This morning my FaceBook feed alerted me to Sephora’s new program, designed to benefit cancer patients. During a 6 minute video they show bald, scared, suffering women, getting makeup and skin care tips, then walking through the store being shown products by a Sephora employee. Credits roll. Women rejoice.
Right after my 1st round of chemo my youngest had his back to school night.

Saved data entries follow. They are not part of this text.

theorem test_bufEnc_race :
    refusalOf (step (bufState .little [.bufEnc ⟨0x1000, 4, 0x2000, .ulaw, [.read 0x2001]⟩])) = some .outputRace := by decide

/-- 95 L2.5: sample 0 is undisturbed while another agent writes sample 1. -/
theorem test_bufEnc_disturbed :
    bytesAt 0x2000 1 (step (bufState .little [.bufEnc ⟨0x1002, 4, 0x2000, .ulaw, [.write 0x1004 0x00#8]⟩])) = some [0xEE#8] := by
  decide

/-! ## The notation: 95 L2.4 -/

theorem test_notation_pseudo : (readLine "ULAW -1000").bind Line.word = some 0x0FC18#19 := by decide
theorem test_notation_raw : (readLine ".tw 0x7ABCD ; reserved").bind Line.word = some 0x7ABCD#19 := by decide
theorem test_notation_buffer : (readLine "BUF_ENC 0x1000, 8, 0x2000, U").bind Line.cmd = some (encodeEntry 0x1000 8 0x2000) := by
  decide
theorem test_notation_result : writeResult (eval cfgDoc 0x00000#19) = some "-> OK, 0x00FB" := by decide

/-! ## WellFormed: an ill-formed term for each check (R5, R43) -/

theorem test_cfgDoc_wf : cfgDoc.wf = true ∧ cfgRef.wf = true := by decide
theorem test_wf_refuses_negative_entry : Cfg.wf { cfgDoc with segTable := cfgDoc.segTable.set 0 (-1) } = false := by decide
theorem test_wf_refuses_wide_entry : Cfg.wf { cfgDoc with segTable := cfgDoc.segTable.set 7 32768 } = false := by decide
theorem test_wf_refuses_decreasing_table : Cfg.wf { cfgDoc with segTable := cfgDoc.segTable.set 3 1022 } = false := by decide
theorem test_wf_refuses_segCount : Cfg.wf { cfgDoc with segCount := 7 } = false := by decide
theorem test_wf_refuses_mantBits : Cfg.wf { cfgDoc with mantBits := 5 } = false := by decide
theorem test_wf_refuses_negative_clip : Cfg.wf { cfgDoc with clip := -1 } = false := by decide
theorem test_wf_refuses_posMask : Cfg.wf { cfgDoc with posMask := 256 } = false := by decide
theorem test_wf_refuses_negMask : Cfg.wf { cfgDoc with negMask := 0x17F } = false := by decide
theorem test_wf_refuses_operands : Line.wf (.encU 32768) = false ∧ Line.wf (.encA (-32769)) = false ∧ Line.wf (.decU 256) = false ∧
    Line.wf (.decA (-1)) = false ∧ Line.wf (.seg 65536) = false ∧ Line.wf (.tw 0x80000) = false ∧
    Line.wf (.g711enc 32768 .ulaw) = false ∧ Line.wf (.g711dec 256 .alaw) = false ∧ Line.wf (.ulaw 40000) = false ∧
    Line.wf (.unulaw 256) = false := by decide

/-! ## Witnesses: the hypotheses of the statements can be met -/

/-- A call on `bufState` in the terms of `CallerKeeps`. -/
def encCall (len : Nat) (others : List Access) : BufCall := ⟨0x1000, len, 0x2000, .ulaw, others⟩

/-- A call on `bufState` in the terms of `CallerKeeps`. -/
def decCall (len : Nat) (others : List Access) : BufCall := ⟨0x3000, len, 0x3100, .alaw, others⟩

theorem witness_DecodeAndEncodeAgree : (Instr.reserved111 0xFFFF#16).wf = true := by decide

theorem witness_NotationWords : (-32768 : Int) ≤ -32768 ∧ (32767 : Int) ≤ 32767 ∧ 255 < 256 ∧ 65535 < 65536 ∧
    ((32767 : Int) < 32768) ∧ ((255 : Int) < 256) ∧ ((65535 : Int) < 65536) ∧ ((524287 : Int) < 524288) := by decide

theorem witness_StepRunsDecodedInstruction :
    (∀ c ∈ [.eval 0x2012C#19, .chain 0b001#3, .readPorts, .readInFlight 0#19, .store 0 0#8, .own ⟨0, 1⟩,
        encodeEntry 0x1000 8 0x2000, decodeEntry 0x3000 4 0x3100], (bufState .little [c]).cmds = c :: []) ∧
      decodeTableWord 24 0x2012C = some (.segSearch 300#16) ∧ State.reset.cmds = [] := by decide

theorem witness_EveryTransactionWordRuns :
    State.reset.cfg.wf = true ∧ twOperation 0x30000#19 = .reserved ∧ twOperation 0x60000#19 = .seg ∧ twFormat 0x60000#19 = .alaw := by
  decide

theorem witness_EvaluationFrame : ∃ t, exec (.alawEnc 0#16) State.reset = .next t := ⟨_, exec_next test_cfgDoc_wf.1 _⟩

/-- The composed branch at a boundary value: b = 8191 = SEG_TABLE[5], from x = -32768. -/
theorem witness_UlawEncGivesItsCode_composed :
    State.reset.cfg.wf = true ∧ (-8192 : Int) * 2 ^ State.reset.cfg.preShift ≤ (0x8000#16).toInt ∧
      (0x8000#16).toInt < (-8192 + 1) * 2 ^ State.reset.cfg.preShift ∧
      (8191 : Int) = min ((-8192 : Int).natAbs : Int) State.reset.cfg.clip + State.reset.cfg.encBias ∧
      0x7F = (if (-8192 : Int) < 0 then State.reset.cfg.negMask else State.reset.cfg.posMask) ∧
      (8191 : Int) ≤ State.reset.cfg.segTable[5] ∧ ∀ (j : Nat) (hj : j < 5), State.reset.cfg.segTable[j] < (8191 : Int) := by decide

/-- The overflow branch at its first value: b = 8192 under `CFG_REF`, from x = 32767. -/
theorem witness_UlawEncGivesItsCode_overflow :
    cfgRef.wf = true ∧ (8191 : Int) * 2 ^ cfgRef.preShift ≤ (0x7FFF#16).toInt ∧
      (0x7FFF#16).toInt < (8191 + 1) * 2 ^ cfgRef.preShift ∧
      (8192 : Int) = min ((8191 : Int).natAbs : Int) cfgRef.clip + cfgRef.encBias ∧
      0xFF = (if (8191 : Int) < 0 then cfgRef.negMask else cfgRef.posMask) ∧
      ∀ (j : Nat) (hj : j < 8), cfgRef.segTable[j] < (8192 : Int) := by decide

/-- The hypothesis of every statement under `CFG_DOC`. -/
theorem witness_underDoc : State.reset.cfg = cfgDoc := by decide

theorem witness_UlawDecGivesItsSample :
    State.reset.cfg.wf = true ∧ (-19551 : Int) = linearValue State.reset.cfg ((0xFF00#16).toNat % 256) ∧
      (-32768 : Int) ≤ -19551 ∧ (-19551 : Int) ≤ 32767 := by decide

/-- A well-formed record under which a decoded value leaves the 16-bit range. -/
theorem witness_UlawDecCompletesOnOpenValues :
    Cfg.wf { cfgDoc with decScale := 10 } = true ∧
      (32767 : Int) < linearValue { cfgDoc with decScale := 10 } ((0x0080#16).toNat % 256) := by decide

theorem witness_DecodeTableUnderDoc : State.reset.cfg = cfgDoc ∧ 7 < 8 ∧ 15 < 16 := by decide

theorem witness_SegSearchGivesLeastIndex_found :
    State.reset.cfg.wf = true ∧ ((256#16).toNat : Int) ≤ State.reset.cfg.segTable[1] ∧
      ∀ (j : Nat) (hj : j < 1), State.reset.cfg.segTable[j] < ((256#16).toNat : Int) := by decide

theorem witness_SegSearchGivesLeastIndex_sentinel :
    ∀ (j : Nat) (hj : j < 8), State.reset.cfg.segTable[j] < ((32768#16).toNat : Int) := by decide

/-- The hypothesis of the statements about every well-formed record. -/
theorem witness_wellFormed : State.reset.cfg.wf = true := by decide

Only my closest friends knew I was in chemo and I wanted to keep it that way. Our lives were already in an uproar; I didn’t want him to be “the poor boy who’s mother was dying”. I had a dilemna: If I didn’t show up, those who knew me would start whispering that perhaps I wasn’t doing well, might not make it. If I showed up the way I was, everyone would know I was in chemo. What a dilemna.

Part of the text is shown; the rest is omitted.